– Но ведь, госпожа, все обязанности рыцаря не превыше человеческого мужества?
– Нет; но Господь Бог отнюдь не поровну разделил отвагу, доблесть и учтивость.
– Как же дурно надо судить о себе, чтобы трепетать от мысли обрести рыцарское звание; ведь все мы должны стремиться стать наилучшими; одна лишь лень сдерживает в нас душевные добродетели; они зависят от нашей воли, а вовсе не от добродетелей телесных.

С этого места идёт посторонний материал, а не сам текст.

@[simp] theorem enterUnrequested_tune (p : Nat) (s : State) : (enterUnrequested p s).tune = s.tune := (enterUnrequested_kept p s).tune
@[simp] theorem enterUnrequested_port (p : Nat) (s : State) : (enterUnrequested p s).port = s.port := (enterUnrequested_kept p s).port
@[simp] theorem enterUnrequested_free (p : Nat) (s : State) : (enterUnrequested p s).free = s.free := (enterUnrequested_kept p s).free
@[simp] theorem enterUnrequested_pending (p : Nat) (s : State) : (enterUnrequested p s).pending = s.pending := (enterUnrequested_kept p s).pending
@[simp] theorem enterUnrequested_settings (p : Nat) (s : State) : (enterUnrequested p s).link.settings = s.link.settings := (enterUnrequested_kept p s).settings

theorem missLimit_kept (p : Nat) (s : State) : Kept s (missLimit p s) := by
  unfold missLimit
  constructor <;> simp

@[simp] theorem missLimit_tune (p : Nat) (s : State) : (missLimit p s).tune = s.tune := (missLimit_kept p s).tune
@[simp] theorem missLimit_port (p : Nat) (s : State) : (missLimit p s).port = s.port := (missLimit_kept p s).port
@[simp] theorem missLimit_free (p : Nat) (s : State) : (missLimit p s).free = s.free := (missLimit_kept p s).free
@[simp] theorem missLimit_pending (p : Nat) (s : State) : (missLimit p s).pending = s.pending := (missLimit_kept p s).pending
@[simp] theorem missLimit_settings (p : Nat) (s : State) : (missLimit p s).link.settings = s.link.settings := (missLimit_kept p s).settings

theorem followLimit_kept (p : Nat) (s : State) : Kept s (followLimit p s) := by
  unfold followLimit
  constructor <;> simp

@[simp] theorem followLimit_tune (p : Nat) (s : State) : (followLimit p s).tune = s.tune := (followLimit_kept p s).tune
@[simp] theorem followLimit_port (p : Nat) (s : State) : (followLimit p s).port = s.port := (followLimit_kept p s).port
@[simp] theorem followLimit_free (p : Nat) (s : State) : (followLimit p s).free = s.free := (followLimit_kept p s).free
@[simp] theorem followLimit_pending (p : Nat) (s : State) : (followLimit p s).pending = s.pending := (followLimit_kept p s).pending
@[simp] theorem followLimit_settings (p : Nat) (s : State) : (followLimit p s).link.settings = s.link.settings := (followLimit_kept p s).settings

theorem stallLimit_kept (p : Nat) (s : State) : Kept s (stallLimit p s) := by
  unfold stallLimit
  constructor <;> simp
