-- ==== Sys2Proof/Laws/Supervision.lean ====
section
/-! SUPPORT. What the operations do to the Motion Supervisor: those that leave it alone, and those that keep its laws
(Supervisor.Lawful). -/

namespace Sys2Proof.Machine

/-! ### Operations that leave the supervisor alone -/

@[simp] theorem releaseTowers_sup (s : State) : (releaseTowers s).sup = s.sup := rfl
@[simp] theorem serviceOutcome_sup (n : Nat) (o : LineOutcome) (s : State) : (serviceOutcome n o s).sup = s.sup := by
  unfold serviceOutcome
  (repeat' split) <;> simp
@[simp] theorem deliverAbandoned_sup (x : Exchange) (s : State) : (deliverAbandoned x s).sup = s.sup := by
  unfold deliverAbandoned
  (repeat' split) <;> simp
@[simp] theorem requestBreak_sup (s : State) : (requestBreak s).sup = s.sup := by
  unfold requestBreak
  (repeat' split) <;> simp
@[simp] theorem noteCrossing_sup (s : State) : (noteCrossing s).sup = s.sup := rfl
@[simp] theorem refresh_sup (s : State) : (refresh s).sup = s.sup := by
  unfold refresh; simp; split <;> simp
@[simp] theorem giveUpAngle_sup (s : State) : (giveUpAngle s).sup = s.sup := rfl
@[simp] theorem leaveEscape_sup (r : Option Sector) (s : State) : (leaveEscape r s).sup = s.sup := by
  unfold leaveEscape
  (repeat' split) <;> simp
@[simp] theorem clearServed_sup (r : Option Sector) (s : State) : (clearServed r s).sup = s.sup := by
  unfold clearServed
  (repeat' split) <;> simp
@[simp] theorem captureSwing_sup (s : State) : (captureSwing s).sup = s.sup := by
  unfold captureSwing; simp; split <;> simp
@[simp] theorem handOver_sup (s : State) : (handOver s).sup = s.sup := by
  unfold handOver; simp
@[simp] theorem resetOutcome_sup (p : Nat) (o : LineOutcome) (s : State) : (resetOutcome p o s).sup = s.sup := by
  unfold resetOutcome
  (repeat' split) <;> simp
@[simp] theorem rosterCompletes_sup (s : State) : (rosterCompletes s).sup = s.sup := rfl
@[simp] theorem clearRoster_sup (s : State) : (clearRoster s).sup = s.sup := rfl
@[simp] theorem staleReadings_sup (s : State) : (staleReadings s).sup = s.sup := rfl
@[simp] theorem reconfigure_sup (a b : LinkSettings) (s : State) : (reconfigure a b s).sup = s.sup := rfl
@[simp] theorem warnCheck_sup (n p : Nat) (s : State) : (warnCheck n p s).sup = s.sup := by
  unfold warnCheck
  (repeat' split) <;> simp
theorem foldl_sup {α : Type} (g : State → α → State) (h : ∀ s a, (g s a).sup = s.sup) (l : List α) (s : State) :
    (l.foldl g s).sup = s.sup := by
  induction l generalizing s with
  | nil => rfl
  | cons a l ih => exact (ih (g s a)).trans (h s a)

@[simp] theorem warnChecks_sup (s : State) : (warnChecks s).sup = s.sup := foldl_sup _ (fun s p => warnCheck_sup _ p s) _ _
@[simp] theorem writeTowers_sup (w : Option Nat) (s : State) : (writeTowers w s).sup = s.sup := rfl
@[simp] theorem ageRequests_sup (s : State) : (ageRequests s).sup = s.sup := by
  unfold ageRequests
  (repeat' split) <;> simp
@[simp] theorem startRound_sup (s : State) : (startRound s).sup = s.sup := by
  unfold startRound; simp
@[simp] theorem beginPoll_sup (p : Nat) (s : State) : (beginPoll p s).sup = s.sup := rfl
@[simp] theorem beginReset_sup (p : Nat) (s : State) : (beginReset p s).sup = s.sup := rfl
@[simp] theorem beginService_sup (n : Nat) (r : Request) (s : State) : (beginService n r s).sup = s.sup := rfl
@[simp] theorem closePhase_sup (s : State) : (closePhase s).sup = s.sup := rfl
@[simp] theorem resetBegins_sup (s : State) : (resetBegins s).sup = s.sup := by
  unfold resetBegins
  (repeat' split) <;> simp
@[simp] theorem serviceBegins_sup (s : State) : (serviceBegins s).sup = s.sup := by
  unfold serviceBegins
  (repeat' split) <;> simp
@[simp] theorem driveOnline_sup (s : State) : (driveOnline s).sup = s.sup := rfl
@[simp] theorem unreachableSlot_sup (n : Nat) (s : State) : (unreachableSlot n s).sup = s.sup := rfl

/-! ### A change of machine state -/

/-- The laws of the supervisor but for the trip record. -/
abbrev Supervisor.Contexts (u : Supervisor) : Prop :=
  u.permit = u.machine.isMotion ∧ (u.startTimer ≠ none → u.machine = .starting)
    ∧ (u.hold ≠ Hold.cleared → u.machine = .holding) ∧ (u.reversal ≠ .none → u.machine = .reversing)
    ∧ (u.jog ≠ none → u.machine = .jogging ∨ u.machine = .stopping)

theorem Supervisor.Lawful.contexts {u : Supervisor} (h : u.Lawful) : u.Contexts :=
  ⟨h.1, h.2.2.1, h.2.2.2.1, h.2.2.2.2.1, h.2.2.2.2.2⟩

theorem Supervisor.Contexts.lawful {u : Supervisor} (h : u.Contexts) (t : u.trip.isSome = decide (u.machine = .tripped)) :
    u.Lawful := ⟨h.1, t, h.2.1, h.2.2.1, h.2.2.2.1, h.2.2.2.2⟩

/-- Outside TRIPPED no trip record is filled. -/
theorem Supervisor.Lawful.no_trip {u : Supervisor} (h : u.Lawful) (m : u.machine ≠ .tripped) : u.trip = none := by
  have := h.2.1
  rw [decide_eq_false m] at this
  exact Option.isSome_eq_false_iff.mp this |> Option.isNone_iff_eq_none.mp

/-- The contexts after a move to a state: those that the departure leaves. -/
theorem Supervisor.moveTo_contexts (u : Supervisor) (m : MachineState) (h : u.Contexts) : (u.moveTo m).Contexts := by
  obtain ⟨h1, h2, h3, h4, h5⟩ := h
  unfold Supervisor.moveTo Supervisor.depart permitAfter
  cases hm : u.machine <;> cases m <;> simp_all [MachineState.isMotion, Hold.cleared, Supervisor.Contexts]

@[simp] theorem Supervisor.moveTo_machine (u : Supervisor) (m : MachineState) : (u.moveTo m).machine = m := by
  rfl

@[simp] theorem Supervisor.moveTo_trip (u : Supervisor) (m : MachineState) : (u.moveTo m).trip = u.trip := by
  unfold Supervisor.moveTo Supervisor.depart; cases u.machine <;> simp; split <;> rfl

/-- What a removal of the RETIRING record does to the supervisor: at most, the hold becomes a manual hold. -/
theorem completeRetirement_sup (s : State) :
    (completeRetirement s).sup = s.sup ∨ (completeRetirement s).sup = { s.sup with hold := Hold.cleared } := by
  unfold completeRetirement
  split
  · simp only [raise_sup, removeRecord]
    split
    · exact Or.inr rfl
    · exact Or.inl rfl
  · exact Or.inl rfl

@[simp] theorem completeRetirement_machine (s : State) : (completeRetirement s).sup.machine = s.sup.machine := by
  rcases completeRetirement_sup s with h | h <;> rw [h]

theorem Supervisor.Contexts.manual {u : Supervisor} (h : u.Contexts) : ({ u with hold := Hold.cleared }).Contexts := by
  obtain ⟨h1, h2, h3, h4, h5⟩ := h
  exact ⟨h1, h2, fun k => absurd rfl k, h4, h5⟩

theorem Supervisor.Lawful.manual {u : Supervisor} (h : u.Lawful) : ({ u with hold := Hold.cleared }).Lawful :=
  (h.contexts.manual).lawful h.2.1

/-- A change of state gives the supervisor's own move, and at most makes the hold a manual hold. -/
theorem changeState_sup (m : MachineState) (s : State) :
    (changeState m s).sup = s.sup.moveTo m ∨ (changeState m s).sup = { s.sup.moveTo m with hold := Hold.cleared } := by
  unfold changeState entryEffects enterStanding
  cases m <;> simp only [raise_sup, true_or]
  all_goals exact completeRetirement_sup _

@[simp] theorem changeState_machine (m : MachineState) (s : State) : (changeState m s).sup.machine = m := by
  rcases changeState_sup m s with h | h <;> rw [h] <;> rfl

– А в чем же разница между добродетелями душевными и телесными?
– Госпожа, мне сдается, что все мы можем быть мудрыми, учтивыми и щедрыми; это свойства души; но мы не можем придать себе высокий рост, силу, красоту, приятный цвет лица; это свойства тела. Их человек выносит с собою из чрева матери; а дары душевные достаются тому, кто сильно желает их иметь: любой может стать добрым и отважным, но не станет, если послушает советов небрежения и лени. Вы часто мне говорили, что благородного мужа созидает сердце; скажите же мне, будьте добры, каковы эти рыцарские обязанности, которые вы назвали столь устрашающими.
– С удовольствием, – ответила дама, – не обо всех, но о тех, о которых мне дано было узнать.
При начале своем рыцарство было не более чем забавой: тогда не смотрели на сановитость или знатность рода, ибо все мы уродились от одного отца и одной матери; и до того времени, когда зависть и вожделение стали проникать в мир, потеснив справедливость, между всеми царило полное равенство кровей. Когда же слабейшие стали во всем опасаться сильнейших, то пришлось учредить стражей и защитников, чтобы дать опору одним и воспрепятствовать насилию других.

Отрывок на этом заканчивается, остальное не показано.